» **YOUR GOAL**: Search the records for the string "none", then copy each line where it appears.

» **PROVIDED DATA**:

Content starts

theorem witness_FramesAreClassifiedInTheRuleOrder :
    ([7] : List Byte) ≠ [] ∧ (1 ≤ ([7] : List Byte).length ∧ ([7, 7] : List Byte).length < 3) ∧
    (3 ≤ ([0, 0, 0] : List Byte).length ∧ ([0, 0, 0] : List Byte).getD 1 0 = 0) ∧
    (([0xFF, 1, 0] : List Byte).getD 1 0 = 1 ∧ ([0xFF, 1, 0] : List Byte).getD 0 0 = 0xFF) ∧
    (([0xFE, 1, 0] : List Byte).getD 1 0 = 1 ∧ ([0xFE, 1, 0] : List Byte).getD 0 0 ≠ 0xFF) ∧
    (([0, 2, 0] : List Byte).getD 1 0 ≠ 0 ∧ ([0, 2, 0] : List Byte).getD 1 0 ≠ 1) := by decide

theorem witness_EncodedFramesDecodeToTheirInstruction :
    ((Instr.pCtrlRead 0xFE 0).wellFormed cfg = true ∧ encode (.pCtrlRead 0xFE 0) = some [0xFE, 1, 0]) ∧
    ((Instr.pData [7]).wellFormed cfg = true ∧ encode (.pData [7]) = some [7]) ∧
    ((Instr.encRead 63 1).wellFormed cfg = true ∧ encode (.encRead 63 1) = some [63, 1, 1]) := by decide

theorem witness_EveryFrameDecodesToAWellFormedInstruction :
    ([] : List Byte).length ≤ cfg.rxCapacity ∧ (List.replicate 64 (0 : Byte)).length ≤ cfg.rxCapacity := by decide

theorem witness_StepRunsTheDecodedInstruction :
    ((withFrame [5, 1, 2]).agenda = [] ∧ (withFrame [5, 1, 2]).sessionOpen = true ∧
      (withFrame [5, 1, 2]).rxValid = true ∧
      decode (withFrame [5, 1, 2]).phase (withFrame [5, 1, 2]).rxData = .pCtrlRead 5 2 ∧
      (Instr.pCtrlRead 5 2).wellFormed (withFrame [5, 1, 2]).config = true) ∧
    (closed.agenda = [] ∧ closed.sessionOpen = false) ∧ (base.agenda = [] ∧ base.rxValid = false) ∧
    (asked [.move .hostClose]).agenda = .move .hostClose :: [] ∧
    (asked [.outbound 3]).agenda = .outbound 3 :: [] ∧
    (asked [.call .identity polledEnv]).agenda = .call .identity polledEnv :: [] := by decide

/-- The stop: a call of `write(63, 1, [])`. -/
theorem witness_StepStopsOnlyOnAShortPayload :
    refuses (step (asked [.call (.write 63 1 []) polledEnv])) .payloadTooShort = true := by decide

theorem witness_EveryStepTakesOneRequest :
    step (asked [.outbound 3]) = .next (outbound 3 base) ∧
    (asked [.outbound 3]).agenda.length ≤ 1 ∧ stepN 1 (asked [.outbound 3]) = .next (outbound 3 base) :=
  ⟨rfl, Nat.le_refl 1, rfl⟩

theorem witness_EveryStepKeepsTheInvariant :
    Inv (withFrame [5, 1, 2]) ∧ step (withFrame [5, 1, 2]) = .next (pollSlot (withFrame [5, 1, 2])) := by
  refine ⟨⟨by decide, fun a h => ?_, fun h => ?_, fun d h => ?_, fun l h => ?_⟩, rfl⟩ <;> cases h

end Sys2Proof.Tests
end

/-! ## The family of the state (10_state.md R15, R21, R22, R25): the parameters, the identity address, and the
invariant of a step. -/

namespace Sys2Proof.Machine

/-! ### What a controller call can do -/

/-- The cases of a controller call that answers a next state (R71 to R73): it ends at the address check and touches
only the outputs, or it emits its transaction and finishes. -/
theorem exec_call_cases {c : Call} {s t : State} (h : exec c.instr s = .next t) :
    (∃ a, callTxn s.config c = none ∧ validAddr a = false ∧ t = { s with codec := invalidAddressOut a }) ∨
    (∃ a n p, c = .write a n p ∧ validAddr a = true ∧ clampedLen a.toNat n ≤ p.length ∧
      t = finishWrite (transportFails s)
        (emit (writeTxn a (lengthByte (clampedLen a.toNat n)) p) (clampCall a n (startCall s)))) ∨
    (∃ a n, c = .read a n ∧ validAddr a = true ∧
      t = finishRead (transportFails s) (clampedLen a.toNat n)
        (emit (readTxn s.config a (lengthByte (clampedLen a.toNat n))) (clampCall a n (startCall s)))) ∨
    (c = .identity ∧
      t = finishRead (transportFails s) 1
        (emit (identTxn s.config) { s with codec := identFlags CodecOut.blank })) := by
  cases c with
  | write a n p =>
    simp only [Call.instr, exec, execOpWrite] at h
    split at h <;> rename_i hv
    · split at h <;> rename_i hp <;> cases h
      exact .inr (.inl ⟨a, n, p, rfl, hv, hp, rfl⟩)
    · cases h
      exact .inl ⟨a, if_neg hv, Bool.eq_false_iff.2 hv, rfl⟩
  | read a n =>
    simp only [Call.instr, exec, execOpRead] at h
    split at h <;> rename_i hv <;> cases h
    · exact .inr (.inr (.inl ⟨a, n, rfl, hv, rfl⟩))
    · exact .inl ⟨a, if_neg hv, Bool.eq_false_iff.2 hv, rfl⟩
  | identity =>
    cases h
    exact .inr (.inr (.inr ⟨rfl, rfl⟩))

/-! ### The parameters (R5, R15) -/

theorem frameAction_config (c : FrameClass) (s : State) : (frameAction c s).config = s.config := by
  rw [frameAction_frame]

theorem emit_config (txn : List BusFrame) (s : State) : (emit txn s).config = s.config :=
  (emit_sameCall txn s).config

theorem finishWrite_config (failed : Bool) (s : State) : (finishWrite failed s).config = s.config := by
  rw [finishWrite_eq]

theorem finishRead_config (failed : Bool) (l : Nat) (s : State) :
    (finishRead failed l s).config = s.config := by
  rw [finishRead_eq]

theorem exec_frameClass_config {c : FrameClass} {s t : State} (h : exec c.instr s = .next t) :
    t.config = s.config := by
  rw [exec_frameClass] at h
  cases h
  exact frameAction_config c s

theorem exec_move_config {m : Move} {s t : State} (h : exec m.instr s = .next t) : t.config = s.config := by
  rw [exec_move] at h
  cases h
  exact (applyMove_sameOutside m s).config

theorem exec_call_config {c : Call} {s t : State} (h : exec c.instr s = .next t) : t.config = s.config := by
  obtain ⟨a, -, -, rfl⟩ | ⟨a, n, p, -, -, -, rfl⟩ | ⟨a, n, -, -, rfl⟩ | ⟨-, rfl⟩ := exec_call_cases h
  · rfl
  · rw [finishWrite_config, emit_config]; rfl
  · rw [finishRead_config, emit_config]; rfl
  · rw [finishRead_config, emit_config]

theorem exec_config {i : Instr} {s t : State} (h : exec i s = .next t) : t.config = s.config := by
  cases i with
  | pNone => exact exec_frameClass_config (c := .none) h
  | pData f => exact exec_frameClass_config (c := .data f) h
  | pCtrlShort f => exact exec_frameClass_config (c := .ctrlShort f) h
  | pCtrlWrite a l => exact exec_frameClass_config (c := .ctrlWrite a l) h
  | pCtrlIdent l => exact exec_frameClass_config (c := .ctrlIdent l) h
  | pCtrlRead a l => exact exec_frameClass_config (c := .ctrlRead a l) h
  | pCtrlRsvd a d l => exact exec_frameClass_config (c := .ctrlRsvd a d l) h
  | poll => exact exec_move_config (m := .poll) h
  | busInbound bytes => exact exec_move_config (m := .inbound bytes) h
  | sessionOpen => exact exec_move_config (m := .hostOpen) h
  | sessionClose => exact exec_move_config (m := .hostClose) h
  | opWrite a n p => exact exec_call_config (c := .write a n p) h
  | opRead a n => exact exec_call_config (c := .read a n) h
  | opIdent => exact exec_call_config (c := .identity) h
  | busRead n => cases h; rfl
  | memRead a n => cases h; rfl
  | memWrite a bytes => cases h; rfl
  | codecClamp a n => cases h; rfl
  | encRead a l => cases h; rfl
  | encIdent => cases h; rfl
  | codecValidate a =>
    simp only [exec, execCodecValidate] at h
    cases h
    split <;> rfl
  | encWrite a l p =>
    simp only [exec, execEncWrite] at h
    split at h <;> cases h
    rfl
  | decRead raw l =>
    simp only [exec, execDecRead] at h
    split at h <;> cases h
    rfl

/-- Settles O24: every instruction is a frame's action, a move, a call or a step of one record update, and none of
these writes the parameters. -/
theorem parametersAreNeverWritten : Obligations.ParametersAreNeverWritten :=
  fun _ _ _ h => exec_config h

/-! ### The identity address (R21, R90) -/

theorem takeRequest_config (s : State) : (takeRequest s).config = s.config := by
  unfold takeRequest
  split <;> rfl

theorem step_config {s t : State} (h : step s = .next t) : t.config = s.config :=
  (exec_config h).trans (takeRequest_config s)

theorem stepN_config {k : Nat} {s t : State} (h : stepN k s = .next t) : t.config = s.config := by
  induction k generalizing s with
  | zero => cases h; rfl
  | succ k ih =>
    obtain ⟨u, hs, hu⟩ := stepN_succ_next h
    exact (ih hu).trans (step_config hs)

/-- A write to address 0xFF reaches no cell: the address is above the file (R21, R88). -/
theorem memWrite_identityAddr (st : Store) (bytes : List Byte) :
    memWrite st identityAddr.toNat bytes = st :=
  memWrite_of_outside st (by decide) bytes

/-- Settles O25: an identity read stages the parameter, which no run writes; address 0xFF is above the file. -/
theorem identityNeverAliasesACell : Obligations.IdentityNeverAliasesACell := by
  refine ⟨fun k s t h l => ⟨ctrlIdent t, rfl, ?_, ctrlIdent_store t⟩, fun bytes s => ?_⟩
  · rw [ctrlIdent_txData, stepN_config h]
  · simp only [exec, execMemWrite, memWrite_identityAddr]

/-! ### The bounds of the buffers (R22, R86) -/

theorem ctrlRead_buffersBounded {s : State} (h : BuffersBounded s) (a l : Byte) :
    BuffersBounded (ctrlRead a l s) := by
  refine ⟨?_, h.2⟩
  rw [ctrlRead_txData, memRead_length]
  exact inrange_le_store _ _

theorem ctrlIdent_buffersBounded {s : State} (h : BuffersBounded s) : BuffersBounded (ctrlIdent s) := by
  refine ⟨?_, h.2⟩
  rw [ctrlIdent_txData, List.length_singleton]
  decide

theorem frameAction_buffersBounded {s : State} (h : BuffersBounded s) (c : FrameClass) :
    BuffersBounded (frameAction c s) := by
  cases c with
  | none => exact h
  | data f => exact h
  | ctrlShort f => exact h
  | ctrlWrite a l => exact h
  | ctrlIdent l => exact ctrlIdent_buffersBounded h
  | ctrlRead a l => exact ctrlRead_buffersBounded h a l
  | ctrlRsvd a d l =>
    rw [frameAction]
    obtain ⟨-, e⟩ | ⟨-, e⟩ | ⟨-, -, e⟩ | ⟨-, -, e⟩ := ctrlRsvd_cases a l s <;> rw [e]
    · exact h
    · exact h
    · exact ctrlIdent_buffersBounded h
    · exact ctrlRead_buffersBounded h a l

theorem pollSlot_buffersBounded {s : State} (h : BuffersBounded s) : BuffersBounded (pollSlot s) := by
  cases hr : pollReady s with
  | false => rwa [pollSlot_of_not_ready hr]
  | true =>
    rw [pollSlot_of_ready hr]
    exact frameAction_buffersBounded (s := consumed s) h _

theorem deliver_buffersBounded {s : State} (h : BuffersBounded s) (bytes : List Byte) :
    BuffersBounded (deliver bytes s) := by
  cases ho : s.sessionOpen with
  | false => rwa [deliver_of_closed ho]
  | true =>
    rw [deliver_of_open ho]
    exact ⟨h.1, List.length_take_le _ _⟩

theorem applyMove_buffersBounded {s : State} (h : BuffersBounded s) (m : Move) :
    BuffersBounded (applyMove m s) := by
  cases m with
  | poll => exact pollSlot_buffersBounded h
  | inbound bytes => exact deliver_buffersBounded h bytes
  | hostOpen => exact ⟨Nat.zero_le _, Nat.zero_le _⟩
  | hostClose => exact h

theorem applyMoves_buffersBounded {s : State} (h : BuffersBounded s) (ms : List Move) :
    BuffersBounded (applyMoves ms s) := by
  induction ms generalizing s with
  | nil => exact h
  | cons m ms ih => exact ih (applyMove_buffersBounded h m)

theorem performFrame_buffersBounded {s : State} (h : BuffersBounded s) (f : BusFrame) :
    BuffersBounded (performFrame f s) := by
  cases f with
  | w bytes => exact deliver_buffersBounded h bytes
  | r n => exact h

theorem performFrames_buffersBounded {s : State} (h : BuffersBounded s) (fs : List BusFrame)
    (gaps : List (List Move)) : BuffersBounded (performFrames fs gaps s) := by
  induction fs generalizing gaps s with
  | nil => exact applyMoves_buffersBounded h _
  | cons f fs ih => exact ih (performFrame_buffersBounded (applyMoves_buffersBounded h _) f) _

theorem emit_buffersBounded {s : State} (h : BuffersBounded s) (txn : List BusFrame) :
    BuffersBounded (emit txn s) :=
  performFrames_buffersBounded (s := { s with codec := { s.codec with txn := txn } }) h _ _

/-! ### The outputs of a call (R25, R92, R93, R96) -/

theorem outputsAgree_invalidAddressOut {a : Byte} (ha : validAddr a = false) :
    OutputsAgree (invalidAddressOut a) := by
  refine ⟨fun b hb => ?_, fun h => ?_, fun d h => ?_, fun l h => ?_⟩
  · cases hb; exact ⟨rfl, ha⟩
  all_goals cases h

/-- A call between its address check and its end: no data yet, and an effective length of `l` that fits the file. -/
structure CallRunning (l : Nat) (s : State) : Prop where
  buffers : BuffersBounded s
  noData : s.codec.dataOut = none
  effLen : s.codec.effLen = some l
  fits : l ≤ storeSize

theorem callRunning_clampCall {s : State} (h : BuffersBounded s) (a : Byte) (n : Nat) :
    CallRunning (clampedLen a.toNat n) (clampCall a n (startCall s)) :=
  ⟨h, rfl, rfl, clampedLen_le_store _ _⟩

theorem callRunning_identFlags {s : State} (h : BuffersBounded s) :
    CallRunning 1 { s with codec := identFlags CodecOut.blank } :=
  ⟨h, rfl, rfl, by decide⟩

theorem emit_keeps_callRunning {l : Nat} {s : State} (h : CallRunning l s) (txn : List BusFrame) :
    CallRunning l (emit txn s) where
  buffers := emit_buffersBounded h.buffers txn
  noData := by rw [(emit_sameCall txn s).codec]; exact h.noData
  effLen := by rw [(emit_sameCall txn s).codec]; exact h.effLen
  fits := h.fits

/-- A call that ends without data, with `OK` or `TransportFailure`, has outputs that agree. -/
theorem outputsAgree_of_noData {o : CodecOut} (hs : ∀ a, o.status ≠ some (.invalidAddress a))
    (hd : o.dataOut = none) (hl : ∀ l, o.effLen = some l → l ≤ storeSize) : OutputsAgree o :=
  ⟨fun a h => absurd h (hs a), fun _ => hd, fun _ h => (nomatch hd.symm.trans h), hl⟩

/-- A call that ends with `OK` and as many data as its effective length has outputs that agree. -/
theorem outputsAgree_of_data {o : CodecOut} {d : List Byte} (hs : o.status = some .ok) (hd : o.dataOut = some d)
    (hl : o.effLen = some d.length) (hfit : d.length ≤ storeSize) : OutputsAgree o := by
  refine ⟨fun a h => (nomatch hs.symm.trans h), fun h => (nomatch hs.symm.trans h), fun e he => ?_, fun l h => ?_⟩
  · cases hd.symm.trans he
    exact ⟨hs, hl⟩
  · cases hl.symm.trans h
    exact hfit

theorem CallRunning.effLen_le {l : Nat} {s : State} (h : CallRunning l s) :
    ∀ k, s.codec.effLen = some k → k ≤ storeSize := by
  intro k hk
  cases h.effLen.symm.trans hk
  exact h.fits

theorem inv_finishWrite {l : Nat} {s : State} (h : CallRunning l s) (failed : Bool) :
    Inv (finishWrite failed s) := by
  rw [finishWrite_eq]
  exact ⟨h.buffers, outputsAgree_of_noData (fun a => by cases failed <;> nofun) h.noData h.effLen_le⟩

Content ends

» **REPLY**:
    (∃ a, callTxn s.config c = none ∧ validAddr a = false ∧ t = { s with codec := invalidAddressOut a }) ∨
  | pNone => exact exec_frameClass_config (c := .none) h
/-- Settles O24: every instruction is a frame's action, a move, a call or a step of one record update, and none of
  | none => exact h
  noData : s.codec.dataOut = none
    (hd : o.dataOut = none) (hl : ∀ l, o.effLen = some l → l ≤ storeSize) : OutputsAgree o :=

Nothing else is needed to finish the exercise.